**What the task asks:** Only the lines below between the ones containing "def hpRead (s" and "else if a = 0x100 then hpCtl s d", inclusive, are to be reproduced, each exactly as it stands.

**Task inputs:**
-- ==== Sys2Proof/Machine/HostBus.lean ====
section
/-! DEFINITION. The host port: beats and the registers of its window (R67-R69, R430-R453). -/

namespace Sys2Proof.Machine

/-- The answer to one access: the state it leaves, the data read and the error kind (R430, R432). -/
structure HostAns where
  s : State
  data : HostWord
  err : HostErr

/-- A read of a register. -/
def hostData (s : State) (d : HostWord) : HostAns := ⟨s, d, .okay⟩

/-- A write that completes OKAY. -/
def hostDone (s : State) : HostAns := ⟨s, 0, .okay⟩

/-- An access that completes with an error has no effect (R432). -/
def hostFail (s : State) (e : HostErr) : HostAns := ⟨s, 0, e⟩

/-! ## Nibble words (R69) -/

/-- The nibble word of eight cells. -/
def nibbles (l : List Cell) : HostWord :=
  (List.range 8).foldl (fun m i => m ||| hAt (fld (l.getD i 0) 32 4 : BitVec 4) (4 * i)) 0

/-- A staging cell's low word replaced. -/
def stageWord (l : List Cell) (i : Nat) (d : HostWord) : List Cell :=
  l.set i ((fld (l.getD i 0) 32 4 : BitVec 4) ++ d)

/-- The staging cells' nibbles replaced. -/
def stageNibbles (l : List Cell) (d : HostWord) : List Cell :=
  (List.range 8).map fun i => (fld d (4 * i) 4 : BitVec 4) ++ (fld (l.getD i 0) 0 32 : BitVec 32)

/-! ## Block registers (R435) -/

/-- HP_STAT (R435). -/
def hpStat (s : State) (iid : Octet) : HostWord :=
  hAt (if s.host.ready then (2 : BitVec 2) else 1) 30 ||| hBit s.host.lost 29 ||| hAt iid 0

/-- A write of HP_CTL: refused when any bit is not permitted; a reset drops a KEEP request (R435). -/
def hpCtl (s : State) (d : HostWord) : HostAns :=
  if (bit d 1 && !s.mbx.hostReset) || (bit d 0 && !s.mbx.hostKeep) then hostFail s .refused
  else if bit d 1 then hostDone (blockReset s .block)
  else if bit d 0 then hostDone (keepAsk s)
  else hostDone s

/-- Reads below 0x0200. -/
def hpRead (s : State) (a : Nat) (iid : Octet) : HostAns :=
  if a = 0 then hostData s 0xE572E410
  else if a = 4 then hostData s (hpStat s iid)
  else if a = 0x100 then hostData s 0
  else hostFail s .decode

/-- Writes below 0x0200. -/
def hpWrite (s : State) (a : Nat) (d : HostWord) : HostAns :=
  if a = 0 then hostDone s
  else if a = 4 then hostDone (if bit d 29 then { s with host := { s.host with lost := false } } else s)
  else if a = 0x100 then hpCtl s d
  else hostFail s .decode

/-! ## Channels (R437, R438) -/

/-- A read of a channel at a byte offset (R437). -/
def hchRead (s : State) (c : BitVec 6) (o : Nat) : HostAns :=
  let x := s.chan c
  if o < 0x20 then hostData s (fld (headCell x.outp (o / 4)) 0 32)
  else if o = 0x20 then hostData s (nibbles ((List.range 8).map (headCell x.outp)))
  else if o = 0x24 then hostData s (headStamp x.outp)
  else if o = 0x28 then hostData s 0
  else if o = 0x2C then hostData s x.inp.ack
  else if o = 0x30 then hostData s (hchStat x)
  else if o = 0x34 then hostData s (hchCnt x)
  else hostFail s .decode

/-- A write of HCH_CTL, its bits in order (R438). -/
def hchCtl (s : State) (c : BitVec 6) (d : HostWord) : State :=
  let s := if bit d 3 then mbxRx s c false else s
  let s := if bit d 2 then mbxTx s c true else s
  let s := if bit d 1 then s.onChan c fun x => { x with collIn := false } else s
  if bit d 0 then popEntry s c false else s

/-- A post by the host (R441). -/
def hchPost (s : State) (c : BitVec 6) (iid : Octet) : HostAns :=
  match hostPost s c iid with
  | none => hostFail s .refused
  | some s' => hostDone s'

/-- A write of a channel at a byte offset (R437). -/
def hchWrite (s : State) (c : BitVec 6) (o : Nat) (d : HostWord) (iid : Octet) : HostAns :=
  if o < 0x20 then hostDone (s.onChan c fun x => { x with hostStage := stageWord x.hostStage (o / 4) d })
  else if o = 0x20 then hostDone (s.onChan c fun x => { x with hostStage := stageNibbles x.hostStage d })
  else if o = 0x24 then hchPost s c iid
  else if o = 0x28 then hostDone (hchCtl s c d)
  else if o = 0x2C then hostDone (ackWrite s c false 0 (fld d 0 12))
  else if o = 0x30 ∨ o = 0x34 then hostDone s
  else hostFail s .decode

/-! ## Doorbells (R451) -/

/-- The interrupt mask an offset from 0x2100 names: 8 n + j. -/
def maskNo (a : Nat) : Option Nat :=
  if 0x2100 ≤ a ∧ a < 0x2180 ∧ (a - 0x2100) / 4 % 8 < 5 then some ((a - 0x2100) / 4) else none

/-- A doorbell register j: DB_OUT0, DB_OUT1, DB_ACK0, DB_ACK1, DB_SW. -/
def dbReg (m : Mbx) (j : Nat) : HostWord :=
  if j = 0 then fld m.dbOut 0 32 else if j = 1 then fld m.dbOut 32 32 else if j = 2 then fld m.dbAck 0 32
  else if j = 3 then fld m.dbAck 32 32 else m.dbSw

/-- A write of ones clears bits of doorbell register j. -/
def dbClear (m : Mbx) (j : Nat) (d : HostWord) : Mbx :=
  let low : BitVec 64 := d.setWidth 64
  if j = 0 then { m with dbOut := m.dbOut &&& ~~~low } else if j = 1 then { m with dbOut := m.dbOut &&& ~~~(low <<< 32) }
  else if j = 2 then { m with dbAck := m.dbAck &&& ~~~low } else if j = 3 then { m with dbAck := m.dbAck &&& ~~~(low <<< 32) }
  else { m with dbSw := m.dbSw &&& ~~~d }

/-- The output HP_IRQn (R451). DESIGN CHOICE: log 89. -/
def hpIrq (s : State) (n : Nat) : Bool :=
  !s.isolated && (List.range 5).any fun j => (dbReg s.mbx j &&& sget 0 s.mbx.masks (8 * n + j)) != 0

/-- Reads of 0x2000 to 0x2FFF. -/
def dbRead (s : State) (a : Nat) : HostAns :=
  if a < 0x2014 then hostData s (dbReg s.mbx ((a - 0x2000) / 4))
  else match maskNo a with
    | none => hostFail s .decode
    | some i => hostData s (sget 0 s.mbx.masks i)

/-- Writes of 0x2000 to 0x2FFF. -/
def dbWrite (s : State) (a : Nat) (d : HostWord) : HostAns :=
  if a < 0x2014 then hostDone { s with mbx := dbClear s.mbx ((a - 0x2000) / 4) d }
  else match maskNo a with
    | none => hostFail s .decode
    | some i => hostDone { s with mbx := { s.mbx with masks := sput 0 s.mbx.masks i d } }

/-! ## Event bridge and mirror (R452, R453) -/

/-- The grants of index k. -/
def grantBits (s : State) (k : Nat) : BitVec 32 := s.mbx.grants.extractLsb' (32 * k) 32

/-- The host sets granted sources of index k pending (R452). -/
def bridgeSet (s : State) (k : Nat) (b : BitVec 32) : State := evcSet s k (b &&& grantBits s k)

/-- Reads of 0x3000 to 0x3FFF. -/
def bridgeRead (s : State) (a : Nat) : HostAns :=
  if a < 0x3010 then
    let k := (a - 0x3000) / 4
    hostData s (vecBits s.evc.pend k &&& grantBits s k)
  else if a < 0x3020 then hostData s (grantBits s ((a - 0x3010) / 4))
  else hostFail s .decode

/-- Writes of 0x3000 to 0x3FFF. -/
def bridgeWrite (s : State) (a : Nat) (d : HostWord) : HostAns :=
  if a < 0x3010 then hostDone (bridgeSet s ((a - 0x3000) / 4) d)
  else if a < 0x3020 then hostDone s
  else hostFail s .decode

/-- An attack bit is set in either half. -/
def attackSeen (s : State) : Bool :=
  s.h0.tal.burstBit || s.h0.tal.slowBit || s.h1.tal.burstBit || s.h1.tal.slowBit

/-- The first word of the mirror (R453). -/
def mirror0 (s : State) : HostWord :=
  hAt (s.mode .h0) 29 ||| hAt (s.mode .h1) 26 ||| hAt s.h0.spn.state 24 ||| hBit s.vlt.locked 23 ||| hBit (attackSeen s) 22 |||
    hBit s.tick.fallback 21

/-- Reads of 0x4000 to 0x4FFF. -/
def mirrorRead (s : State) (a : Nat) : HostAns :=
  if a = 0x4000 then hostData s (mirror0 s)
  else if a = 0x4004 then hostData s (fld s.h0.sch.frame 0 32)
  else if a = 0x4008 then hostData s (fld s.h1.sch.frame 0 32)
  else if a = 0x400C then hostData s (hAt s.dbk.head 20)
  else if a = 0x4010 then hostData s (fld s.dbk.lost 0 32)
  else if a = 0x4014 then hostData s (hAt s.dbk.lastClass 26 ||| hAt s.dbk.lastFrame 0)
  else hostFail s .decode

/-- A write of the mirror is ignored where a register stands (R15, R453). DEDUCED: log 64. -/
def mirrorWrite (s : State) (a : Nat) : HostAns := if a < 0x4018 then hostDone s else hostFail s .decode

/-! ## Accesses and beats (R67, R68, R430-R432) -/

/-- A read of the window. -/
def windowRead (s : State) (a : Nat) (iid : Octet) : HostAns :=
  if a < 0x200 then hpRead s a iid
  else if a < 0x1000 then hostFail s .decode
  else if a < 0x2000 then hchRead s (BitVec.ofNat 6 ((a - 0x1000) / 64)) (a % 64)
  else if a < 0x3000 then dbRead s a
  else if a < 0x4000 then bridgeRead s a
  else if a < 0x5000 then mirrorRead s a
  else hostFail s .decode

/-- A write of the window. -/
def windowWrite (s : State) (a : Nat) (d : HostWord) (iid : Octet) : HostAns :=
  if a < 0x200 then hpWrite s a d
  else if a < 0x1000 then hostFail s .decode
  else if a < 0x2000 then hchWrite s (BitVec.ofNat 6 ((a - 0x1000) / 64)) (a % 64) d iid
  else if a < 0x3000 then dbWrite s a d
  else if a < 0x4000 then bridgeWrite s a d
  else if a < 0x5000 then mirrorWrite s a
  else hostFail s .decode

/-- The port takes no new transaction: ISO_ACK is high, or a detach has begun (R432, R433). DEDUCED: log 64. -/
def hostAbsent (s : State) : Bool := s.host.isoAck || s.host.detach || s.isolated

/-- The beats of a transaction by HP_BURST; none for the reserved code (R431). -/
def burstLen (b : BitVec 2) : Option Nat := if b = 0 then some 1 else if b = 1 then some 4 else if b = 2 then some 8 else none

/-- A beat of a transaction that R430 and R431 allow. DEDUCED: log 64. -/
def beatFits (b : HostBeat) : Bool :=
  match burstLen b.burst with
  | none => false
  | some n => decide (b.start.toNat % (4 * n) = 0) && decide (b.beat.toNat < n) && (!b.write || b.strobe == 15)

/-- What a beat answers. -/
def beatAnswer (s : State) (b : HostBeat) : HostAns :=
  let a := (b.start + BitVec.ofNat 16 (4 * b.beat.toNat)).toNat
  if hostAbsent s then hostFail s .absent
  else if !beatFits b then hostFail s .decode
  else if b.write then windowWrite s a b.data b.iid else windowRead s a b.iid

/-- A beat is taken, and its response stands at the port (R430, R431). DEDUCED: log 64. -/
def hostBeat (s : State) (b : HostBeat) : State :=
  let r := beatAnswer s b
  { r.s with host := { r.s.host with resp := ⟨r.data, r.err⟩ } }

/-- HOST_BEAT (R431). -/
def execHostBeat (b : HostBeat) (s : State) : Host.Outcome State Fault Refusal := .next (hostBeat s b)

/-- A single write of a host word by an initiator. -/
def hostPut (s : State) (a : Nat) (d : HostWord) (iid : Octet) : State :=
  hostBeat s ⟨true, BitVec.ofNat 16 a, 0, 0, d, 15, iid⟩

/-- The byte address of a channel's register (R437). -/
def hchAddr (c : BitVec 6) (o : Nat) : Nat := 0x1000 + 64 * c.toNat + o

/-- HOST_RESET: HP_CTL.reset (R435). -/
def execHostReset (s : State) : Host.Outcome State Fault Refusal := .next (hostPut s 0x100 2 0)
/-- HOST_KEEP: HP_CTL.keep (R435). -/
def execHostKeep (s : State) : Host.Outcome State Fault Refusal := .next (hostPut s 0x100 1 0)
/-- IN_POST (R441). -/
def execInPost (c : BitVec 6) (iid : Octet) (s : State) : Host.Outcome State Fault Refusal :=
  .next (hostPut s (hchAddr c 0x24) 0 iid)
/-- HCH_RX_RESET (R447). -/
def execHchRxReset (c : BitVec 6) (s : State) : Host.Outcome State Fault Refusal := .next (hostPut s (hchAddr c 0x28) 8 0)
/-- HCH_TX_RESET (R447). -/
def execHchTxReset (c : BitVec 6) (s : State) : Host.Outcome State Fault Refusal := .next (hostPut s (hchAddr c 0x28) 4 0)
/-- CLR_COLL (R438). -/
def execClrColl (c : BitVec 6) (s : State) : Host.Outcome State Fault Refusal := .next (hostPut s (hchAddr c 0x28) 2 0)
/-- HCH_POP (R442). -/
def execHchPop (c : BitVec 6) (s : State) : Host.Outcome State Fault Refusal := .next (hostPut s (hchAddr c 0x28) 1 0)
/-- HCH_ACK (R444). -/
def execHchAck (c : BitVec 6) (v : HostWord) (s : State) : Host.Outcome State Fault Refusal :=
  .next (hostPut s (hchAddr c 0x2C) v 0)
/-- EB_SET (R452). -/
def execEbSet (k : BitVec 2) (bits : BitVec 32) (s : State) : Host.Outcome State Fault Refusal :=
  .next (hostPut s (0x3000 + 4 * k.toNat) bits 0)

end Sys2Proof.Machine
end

**Response for this exercise:**
def hpRead (s : State) (a : Nat) (iid : Octet) : HostAns :=
  if a = 0 then hostData s 0xE572E410
  else if a = 4 then hostData s (hpStat s iid)
  else if a = 0x100 then hostData s 0
  else hostFail s .decode

/-- Writes below 0x0200. -/
def hpWrite (s : State) (a : Nat) (d : HostWord) : HostAns :=
  if a = 0 then hostDone s
  else if a = 4 then hostDone (if bit d 29 then { s with host := { s.host with lost := false } } else s)
  else if a = 0x100 then hpCtl s d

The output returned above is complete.